• BRIEF: Retype, word for word, each line between the lines holding "(∀ off, s.target s.cur ea ≠ .event off) → resolve .read" and "(d = 0 → exec", inclusive, and leave the rest of the data alone.
===== DATA FOR ANALYSIS
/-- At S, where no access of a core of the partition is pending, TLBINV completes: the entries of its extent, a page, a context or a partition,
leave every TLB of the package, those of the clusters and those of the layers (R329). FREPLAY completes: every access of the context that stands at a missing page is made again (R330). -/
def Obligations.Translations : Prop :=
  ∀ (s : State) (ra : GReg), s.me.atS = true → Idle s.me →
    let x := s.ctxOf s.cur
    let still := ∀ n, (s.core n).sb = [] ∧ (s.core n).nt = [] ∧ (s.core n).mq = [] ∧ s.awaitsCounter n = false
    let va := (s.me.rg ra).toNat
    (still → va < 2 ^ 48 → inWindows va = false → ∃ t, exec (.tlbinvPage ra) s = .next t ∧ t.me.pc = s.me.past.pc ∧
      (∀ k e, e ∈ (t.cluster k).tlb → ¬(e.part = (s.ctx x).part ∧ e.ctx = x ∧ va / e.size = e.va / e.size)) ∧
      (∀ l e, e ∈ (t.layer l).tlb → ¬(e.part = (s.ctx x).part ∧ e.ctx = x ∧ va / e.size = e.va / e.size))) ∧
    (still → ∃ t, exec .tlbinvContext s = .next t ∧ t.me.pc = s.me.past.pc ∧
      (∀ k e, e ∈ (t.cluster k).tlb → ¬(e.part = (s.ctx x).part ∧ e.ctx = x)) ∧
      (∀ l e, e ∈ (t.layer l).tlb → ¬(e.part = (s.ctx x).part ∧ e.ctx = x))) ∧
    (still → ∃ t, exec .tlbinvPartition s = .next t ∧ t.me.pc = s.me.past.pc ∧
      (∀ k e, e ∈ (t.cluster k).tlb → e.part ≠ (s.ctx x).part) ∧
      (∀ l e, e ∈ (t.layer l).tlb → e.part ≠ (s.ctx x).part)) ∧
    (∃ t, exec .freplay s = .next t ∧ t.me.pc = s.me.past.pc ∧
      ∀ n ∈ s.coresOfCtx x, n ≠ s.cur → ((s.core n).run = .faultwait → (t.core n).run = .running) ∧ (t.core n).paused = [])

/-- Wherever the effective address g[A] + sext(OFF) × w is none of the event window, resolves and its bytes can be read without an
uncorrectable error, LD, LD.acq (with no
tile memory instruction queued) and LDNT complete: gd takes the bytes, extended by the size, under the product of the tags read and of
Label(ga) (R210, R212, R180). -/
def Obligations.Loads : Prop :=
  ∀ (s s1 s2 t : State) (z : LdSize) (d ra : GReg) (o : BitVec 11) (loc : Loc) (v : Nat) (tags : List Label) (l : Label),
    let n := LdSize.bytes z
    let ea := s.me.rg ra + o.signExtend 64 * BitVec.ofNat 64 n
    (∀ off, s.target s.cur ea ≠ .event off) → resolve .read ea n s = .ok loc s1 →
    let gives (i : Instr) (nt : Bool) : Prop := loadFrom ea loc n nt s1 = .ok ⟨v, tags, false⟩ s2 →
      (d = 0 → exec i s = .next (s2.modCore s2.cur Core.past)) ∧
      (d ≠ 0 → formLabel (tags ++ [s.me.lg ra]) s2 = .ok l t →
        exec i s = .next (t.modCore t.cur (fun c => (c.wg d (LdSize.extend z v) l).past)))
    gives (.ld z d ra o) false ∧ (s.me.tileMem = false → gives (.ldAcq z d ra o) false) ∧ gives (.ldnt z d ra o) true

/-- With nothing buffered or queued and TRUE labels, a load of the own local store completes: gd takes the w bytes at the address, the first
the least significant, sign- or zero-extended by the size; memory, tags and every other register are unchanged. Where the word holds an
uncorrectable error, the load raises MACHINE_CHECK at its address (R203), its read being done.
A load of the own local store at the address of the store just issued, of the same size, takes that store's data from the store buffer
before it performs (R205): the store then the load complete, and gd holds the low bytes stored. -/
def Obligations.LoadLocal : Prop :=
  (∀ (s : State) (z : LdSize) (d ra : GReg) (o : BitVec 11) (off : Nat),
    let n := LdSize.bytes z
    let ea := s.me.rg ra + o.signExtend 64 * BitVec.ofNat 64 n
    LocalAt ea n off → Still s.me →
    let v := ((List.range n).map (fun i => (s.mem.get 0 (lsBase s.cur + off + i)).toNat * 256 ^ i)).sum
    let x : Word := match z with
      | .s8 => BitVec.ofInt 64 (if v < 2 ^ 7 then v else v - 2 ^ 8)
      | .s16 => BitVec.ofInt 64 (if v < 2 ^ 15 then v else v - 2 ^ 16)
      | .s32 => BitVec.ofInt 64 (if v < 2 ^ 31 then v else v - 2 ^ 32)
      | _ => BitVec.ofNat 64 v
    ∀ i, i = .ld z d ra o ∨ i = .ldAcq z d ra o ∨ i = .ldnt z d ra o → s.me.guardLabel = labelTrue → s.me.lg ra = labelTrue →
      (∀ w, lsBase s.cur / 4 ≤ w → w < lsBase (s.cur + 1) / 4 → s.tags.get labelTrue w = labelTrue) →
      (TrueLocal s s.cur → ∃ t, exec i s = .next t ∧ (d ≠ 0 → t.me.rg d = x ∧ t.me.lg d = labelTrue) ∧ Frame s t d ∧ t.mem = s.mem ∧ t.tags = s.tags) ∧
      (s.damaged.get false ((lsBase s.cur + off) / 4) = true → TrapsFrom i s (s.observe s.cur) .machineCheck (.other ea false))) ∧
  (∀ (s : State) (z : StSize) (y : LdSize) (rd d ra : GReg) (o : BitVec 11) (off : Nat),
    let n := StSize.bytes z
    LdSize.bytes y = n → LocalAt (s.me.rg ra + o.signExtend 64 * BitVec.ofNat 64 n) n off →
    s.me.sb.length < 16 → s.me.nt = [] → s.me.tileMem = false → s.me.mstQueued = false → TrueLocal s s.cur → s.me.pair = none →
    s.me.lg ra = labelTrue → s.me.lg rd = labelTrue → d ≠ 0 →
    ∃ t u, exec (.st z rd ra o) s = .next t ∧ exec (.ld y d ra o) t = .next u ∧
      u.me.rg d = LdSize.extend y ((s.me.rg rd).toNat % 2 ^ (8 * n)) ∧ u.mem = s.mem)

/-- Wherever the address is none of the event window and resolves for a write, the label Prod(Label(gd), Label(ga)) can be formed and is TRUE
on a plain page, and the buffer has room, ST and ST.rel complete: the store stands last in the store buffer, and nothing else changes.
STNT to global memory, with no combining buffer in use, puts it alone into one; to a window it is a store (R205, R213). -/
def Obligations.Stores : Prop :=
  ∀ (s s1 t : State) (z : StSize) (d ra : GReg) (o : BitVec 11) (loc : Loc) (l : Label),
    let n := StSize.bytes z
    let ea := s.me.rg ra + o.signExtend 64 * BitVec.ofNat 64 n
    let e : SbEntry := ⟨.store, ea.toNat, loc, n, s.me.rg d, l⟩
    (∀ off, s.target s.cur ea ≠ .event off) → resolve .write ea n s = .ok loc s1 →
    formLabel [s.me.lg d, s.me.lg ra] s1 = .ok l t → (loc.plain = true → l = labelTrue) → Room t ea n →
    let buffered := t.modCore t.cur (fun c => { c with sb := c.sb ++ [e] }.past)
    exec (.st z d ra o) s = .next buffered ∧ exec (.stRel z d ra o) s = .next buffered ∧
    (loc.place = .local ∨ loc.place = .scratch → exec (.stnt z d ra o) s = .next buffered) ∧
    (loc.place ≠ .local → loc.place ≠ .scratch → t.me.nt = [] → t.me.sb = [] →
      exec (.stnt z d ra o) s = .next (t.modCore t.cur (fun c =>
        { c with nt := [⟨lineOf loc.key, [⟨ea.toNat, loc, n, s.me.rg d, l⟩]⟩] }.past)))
==========
===== DATA FOR ANALYSIS
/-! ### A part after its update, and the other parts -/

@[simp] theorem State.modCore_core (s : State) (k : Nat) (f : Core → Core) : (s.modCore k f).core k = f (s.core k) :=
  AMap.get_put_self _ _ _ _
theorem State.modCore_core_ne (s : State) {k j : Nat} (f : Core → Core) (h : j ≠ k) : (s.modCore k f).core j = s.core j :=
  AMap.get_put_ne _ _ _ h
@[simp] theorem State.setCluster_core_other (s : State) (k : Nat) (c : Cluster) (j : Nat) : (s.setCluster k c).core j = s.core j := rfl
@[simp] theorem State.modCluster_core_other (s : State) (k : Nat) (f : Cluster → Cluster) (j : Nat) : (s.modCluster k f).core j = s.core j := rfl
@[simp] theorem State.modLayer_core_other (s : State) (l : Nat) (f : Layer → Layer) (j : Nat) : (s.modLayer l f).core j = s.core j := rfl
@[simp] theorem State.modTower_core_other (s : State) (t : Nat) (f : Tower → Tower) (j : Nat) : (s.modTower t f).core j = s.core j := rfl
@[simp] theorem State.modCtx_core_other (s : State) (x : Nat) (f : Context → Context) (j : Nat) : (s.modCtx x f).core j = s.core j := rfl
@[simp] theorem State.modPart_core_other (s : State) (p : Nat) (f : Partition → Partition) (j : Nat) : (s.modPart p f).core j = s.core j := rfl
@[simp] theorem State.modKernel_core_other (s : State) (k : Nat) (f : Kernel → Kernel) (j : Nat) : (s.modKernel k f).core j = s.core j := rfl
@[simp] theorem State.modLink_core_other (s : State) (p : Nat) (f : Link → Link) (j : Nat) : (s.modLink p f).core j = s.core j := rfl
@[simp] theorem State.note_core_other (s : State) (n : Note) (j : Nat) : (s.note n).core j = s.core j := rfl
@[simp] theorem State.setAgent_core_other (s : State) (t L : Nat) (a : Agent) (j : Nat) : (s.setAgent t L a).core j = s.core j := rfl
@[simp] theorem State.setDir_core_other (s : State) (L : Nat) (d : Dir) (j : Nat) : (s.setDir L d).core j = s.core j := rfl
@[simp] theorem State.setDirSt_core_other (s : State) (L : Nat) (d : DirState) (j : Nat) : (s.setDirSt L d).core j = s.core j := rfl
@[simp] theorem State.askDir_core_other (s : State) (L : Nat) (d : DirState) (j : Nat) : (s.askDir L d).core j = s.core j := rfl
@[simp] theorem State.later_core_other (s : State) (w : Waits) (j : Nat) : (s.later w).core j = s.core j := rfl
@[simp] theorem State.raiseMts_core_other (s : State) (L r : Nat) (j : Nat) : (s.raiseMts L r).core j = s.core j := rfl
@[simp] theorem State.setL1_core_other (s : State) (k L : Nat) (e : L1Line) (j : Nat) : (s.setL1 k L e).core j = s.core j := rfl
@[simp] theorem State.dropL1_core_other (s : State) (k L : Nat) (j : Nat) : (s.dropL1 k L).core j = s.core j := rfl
==========
• TASK RESULT:
    (∀ off, s.target s.cur ea ≠ .event off) → resolve .read ea n s = .ok loc s1 →
    let gives (i : Instr) (nt : Bool) : Prop := loadFrom ea loc n nt s1 = .ok ⟨v, tags, false⟩ s2 →
      (d = 0 → exec i s = .next (s2.modCore s2.cur Core.past)) ∧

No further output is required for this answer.